### Problem to work on
Nothing but the lines from the start of the records through the line that contains "its timers. -/" is to be copied, and each is to be copied exactly.

═══ Record extracts

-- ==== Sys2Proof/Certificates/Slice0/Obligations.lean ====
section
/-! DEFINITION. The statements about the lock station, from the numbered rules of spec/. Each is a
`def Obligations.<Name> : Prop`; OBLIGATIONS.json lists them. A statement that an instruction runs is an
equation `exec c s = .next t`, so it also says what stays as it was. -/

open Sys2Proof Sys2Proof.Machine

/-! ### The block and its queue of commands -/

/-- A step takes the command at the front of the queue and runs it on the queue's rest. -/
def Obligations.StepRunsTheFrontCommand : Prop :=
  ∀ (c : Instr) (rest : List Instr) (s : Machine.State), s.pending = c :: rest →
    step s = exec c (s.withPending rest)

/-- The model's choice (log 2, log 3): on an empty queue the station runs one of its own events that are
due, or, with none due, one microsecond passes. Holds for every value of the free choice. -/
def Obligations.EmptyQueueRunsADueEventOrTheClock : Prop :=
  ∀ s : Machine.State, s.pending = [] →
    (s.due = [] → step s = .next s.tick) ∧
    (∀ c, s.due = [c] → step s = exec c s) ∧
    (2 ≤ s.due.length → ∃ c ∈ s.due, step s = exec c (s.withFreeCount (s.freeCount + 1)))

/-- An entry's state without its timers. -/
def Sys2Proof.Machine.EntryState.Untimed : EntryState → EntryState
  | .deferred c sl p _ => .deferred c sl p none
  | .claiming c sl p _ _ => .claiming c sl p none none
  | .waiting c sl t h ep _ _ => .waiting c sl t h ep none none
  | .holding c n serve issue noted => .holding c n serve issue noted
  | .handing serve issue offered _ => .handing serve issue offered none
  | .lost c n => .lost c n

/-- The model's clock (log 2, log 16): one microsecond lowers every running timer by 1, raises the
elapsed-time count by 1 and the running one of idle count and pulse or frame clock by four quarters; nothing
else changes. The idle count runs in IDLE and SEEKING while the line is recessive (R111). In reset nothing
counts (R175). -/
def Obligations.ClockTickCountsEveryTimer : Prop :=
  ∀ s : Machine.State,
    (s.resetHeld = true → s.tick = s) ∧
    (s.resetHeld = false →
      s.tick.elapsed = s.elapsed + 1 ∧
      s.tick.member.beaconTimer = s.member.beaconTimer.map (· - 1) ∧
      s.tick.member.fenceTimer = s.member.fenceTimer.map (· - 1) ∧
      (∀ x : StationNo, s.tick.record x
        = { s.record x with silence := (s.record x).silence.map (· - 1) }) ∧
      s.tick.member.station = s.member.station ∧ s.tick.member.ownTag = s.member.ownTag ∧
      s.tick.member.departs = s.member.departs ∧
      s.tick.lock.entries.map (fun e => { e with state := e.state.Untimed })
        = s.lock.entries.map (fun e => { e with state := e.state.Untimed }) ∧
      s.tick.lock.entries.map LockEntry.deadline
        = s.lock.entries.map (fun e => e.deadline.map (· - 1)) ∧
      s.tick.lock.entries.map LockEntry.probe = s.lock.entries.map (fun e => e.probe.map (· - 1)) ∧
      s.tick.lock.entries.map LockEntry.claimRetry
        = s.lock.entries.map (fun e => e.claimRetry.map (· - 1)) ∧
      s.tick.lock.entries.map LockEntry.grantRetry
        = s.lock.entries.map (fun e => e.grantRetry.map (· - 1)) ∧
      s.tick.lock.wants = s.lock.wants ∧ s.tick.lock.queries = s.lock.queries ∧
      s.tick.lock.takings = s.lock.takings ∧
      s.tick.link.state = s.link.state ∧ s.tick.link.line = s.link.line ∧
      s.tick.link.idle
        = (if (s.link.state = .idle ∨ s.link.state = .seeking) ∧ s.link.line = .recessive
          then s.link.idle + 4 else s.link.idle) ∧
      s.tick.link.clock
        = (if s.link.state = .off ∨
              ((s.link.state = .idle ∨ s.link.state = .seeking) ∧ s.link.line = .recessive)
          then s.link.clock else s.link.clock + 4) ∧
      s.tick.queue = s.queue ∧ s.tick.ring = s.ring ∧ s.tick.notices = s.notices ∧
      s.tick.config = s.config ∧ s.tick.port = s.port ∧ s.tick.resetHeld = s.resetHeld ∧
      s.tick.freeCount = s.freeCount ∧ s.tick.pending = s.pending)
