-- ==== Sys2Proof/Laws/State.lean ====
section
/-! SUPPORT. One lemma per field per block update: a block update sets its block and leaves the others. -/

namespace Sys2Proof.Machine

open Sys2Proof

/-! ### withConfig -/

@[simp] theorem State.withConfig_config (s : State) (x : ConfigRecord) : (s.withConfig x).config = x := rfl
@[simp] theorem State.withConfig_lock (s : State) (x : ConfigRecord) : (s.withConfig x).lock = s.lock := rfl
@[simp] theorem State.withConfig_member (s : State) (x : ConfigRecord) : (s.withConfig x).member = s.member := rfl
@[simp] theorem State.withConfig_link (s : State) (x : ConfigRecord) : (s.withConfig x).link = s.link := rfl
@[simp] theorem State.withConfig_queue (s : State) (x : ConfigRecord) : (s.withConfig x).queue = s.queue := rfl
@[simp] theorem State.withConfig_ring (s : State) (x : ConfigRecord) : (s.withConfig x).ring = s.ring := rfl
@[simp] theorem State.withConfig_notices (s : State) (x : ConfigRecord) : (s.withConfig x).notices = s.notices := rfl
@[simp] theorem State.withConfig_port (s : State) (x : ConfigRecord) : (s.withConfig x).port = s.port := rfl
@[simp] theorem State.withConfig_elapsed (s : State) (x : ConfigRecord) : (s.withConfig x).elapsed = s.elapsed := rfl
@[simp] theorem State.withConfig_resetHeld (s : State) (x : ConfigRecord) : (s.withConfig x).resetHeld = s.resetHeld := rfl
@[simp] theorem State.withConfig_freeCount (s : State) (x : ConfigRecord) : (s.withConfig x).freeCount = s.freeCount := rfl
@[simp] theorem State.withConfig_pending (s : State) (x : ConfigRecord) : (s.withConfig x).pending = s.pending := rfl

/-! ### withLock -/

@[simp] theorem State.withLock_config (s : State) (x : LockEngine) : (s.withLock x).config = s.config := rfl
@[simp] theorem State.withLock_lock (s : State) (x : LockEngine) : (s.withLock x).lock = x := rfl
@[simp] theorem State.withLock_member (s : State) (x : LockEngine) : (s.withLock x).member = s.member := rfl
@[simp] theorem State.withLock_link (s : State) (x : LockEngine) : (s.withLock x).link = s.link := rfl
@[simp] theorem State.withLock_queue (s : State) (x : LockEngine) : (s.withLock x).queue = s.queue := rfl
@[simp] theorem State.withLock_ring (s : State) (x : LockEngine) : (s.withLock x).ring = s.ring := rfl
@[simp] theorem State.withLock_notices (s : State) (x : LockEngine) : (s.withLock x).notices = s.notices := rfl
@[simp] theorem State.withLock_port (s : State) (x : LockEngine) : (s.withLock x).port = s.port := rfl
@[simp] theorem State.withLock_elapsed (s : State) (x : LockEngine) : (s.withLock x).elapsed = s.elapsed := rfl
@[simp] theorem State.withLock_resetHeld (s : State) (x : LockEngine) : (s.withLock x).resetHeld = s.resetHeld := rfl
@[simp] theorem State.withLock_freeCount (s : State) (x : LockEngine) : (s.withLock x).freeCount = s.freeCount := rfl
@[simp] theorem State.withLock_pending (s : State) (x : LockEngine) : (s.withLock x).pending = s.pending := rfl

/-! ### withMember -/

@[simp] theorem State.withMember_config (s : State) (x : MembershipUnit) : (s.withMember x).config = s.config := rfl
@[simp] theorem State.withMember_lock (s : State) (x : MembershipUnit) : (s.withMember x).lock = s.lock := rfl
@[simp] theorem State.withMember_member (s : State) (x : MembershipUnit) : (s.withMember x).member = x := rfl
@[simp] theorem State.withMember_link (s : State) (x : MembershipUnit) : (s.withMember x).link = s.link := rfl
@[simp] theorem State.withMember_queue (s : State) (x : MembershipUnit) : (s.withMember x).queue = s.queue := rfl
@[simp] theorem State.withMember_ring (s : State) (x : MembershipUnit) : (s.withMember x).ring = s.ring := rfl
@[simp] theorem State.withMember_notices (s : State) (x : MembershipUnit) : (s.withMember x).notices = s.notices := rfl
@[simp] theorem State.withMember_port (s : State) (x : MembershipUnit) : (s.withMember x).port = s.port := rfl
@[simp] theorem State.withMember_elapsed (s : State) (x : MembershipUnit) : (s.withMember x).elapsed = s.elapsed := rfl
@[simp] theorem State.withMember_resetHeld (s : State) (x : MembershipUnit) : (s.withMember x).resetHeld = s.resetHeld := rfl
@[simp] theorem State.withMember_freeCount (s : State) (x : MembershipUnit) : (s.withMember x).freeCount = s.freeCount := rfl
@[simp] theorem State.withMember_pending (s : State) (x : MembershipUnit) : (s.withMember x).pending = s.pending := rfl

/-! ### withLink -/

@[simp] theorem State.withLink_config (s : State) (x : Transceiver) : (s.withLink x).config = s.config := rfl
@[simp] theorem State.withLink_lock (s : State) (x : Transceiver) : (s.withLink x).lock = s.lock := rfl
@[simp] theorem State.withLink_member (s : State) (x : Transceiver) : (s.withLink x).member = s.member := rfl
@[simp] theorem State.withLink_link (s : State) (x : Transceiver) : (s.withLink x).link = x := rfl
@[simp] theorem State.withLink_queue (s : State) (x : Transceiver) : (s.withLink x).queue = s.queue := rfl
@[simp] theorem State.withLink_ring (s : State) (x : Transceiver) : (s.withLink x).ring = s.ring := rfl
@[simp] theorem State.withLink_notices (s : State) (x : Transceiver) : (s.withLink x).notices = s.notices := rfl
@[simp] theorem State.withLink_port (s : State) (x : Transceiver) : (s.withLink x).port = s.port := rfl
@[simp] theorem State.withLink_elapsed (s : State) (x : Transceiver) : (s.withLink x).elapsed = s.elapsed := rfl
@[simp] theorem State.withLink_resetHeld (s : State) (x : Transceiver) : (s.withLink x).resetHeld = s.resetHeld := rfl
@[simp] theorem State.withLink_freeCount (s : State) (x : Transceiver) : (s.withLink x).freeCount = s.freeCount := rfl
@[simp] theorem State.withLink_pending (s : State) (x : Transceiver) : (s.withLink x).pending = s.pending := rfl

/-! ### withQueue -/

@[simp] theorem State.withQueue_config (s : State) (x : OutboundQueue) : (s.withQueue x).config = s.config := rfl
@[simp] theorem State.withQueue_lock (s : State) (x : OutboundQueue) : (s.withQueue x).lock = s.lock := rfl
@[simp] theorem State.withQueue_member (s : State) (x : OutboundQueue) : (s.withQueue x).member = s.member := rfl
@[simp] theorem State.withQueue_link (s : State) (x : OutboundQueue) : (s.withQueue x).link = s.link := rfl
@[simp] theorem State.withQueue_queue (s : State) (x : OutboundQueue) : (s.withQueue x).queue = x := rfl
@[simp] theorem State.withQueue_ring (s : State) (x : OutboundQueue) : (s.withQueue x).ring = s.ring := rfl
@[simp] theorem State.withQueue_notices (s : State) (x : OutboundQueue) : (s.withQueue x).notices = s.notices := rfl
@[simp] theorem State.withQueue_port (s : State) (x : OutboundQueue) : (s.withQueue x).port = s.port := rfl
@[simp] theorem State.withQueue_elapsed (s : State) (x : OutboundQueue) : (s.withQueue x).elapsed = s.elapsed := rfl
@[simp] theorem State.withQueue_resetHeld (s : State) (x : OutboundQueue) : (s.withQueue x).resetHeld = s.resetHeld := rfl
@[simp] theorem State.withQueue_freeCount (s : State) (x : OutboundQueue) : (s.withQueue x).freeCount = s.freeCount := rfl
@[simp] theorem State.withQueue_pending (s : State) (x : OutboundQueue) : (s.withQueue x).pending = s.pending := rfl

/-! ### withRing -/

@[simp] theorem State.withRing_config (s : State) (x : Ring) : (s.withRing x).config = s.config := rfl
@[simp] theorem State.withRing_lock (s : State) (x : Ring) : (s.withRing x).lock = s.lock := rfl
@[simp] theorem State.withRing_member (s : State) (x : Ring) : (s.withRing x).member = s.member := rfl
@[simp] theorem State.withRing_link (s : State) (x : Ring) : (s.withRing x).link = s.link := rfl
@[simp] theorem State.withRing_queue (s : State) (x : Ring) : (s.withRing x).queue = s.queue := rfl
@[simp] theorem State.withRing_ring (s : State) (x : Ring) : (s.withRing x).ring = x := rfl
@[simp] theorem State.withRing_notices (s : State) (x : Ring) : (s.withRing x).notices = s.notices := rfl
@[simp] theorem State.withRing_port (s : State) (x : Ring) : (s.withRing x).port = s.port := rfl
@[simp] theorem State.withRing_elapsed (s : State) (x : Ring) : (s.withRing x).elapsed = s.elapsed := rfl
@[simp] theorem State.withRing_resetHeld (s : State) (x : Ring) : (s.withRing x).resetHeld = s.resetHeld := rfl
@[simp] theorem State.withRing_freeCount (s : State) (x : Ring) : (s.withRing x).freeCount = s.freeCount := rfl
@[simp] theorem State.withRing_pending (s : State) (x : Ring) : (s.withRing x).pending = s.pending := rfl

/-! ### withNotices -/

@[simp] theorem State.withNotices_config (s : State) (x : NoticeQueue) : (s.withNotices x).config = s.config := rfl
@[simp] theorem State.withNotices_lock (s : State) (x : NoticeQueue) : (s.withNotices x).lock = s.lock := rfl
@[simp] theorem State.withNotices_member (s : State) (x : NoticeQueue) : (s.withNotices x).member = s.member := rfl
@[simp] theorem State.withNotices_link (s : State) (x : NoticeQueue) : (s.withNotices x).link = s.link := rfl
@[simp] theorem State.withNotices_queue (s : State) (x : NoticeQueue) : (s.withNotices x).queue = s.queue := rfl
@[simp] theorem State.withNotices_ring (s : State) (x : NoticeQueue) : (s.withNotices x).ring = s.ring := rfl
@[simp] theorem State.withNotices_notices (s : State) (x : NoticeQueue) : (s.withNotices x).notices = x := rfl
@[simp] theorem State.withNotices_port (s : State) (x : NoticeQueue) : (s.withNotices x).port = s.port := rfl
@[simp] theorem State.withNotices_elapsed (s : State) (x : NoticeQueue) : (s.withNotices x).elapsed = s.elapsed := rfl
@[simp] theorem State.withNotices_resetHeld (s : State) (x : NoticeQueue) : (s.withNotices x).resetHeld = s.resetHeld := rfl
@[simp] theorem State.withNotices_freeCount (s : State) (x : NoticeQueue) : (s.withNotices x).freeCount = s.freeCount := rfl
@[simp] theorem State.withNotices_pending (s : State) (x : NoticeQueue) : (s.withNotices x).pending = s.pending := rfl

══════

### Solution to this task
-- ==== Sys2Proof/Certificates/Slice0/Obligations.lean ====
section
/-! DEFINITION. The statements about the lock station, from the numbered rules of spec/. Each is a
`def Obligations.<Name> : Prop`; OBLIGATIONS.json lists them. A statement that an instruction runs is an
equation `exec c s = .next t`, so it also says what stays as it was. -/

open Sys2Proof Sys2Proof.Machine

/-! ### The block and its queue of commands -/

/-- A step takes the command at the front of the queue and runs it on the queue's rest. -/
def Obligations.StepRunsTheFrontCommand : Prop :=
  ∀ (c : Instr) (rest : List Instr) (s : Machine.State), s.pending = c :: rest →
    step s = exec c (s.withPending rest)

/-- The model's choice (log 2, log 3): on an empty queue the station runs one of its own events that are
due, or, with none due, one microsecond passes. Holds for every value of the free choice. -/
def Obligations.EmptyQueueRunsADueEventOrTheClock : Prop :=
  ∀ s : Machine.State, s.pending = [] →
    (s.due = [] → step s = .next s.tick) ∧
    (∀ c, s.due = [c] → step s = exec c s) ∧
    (2 ≤ s.due.length → ∃ c ∈ s.due, step s = exec c (s.withFreeCount (s.freeCount + 1)))

/-- An entry's state without its timers. -/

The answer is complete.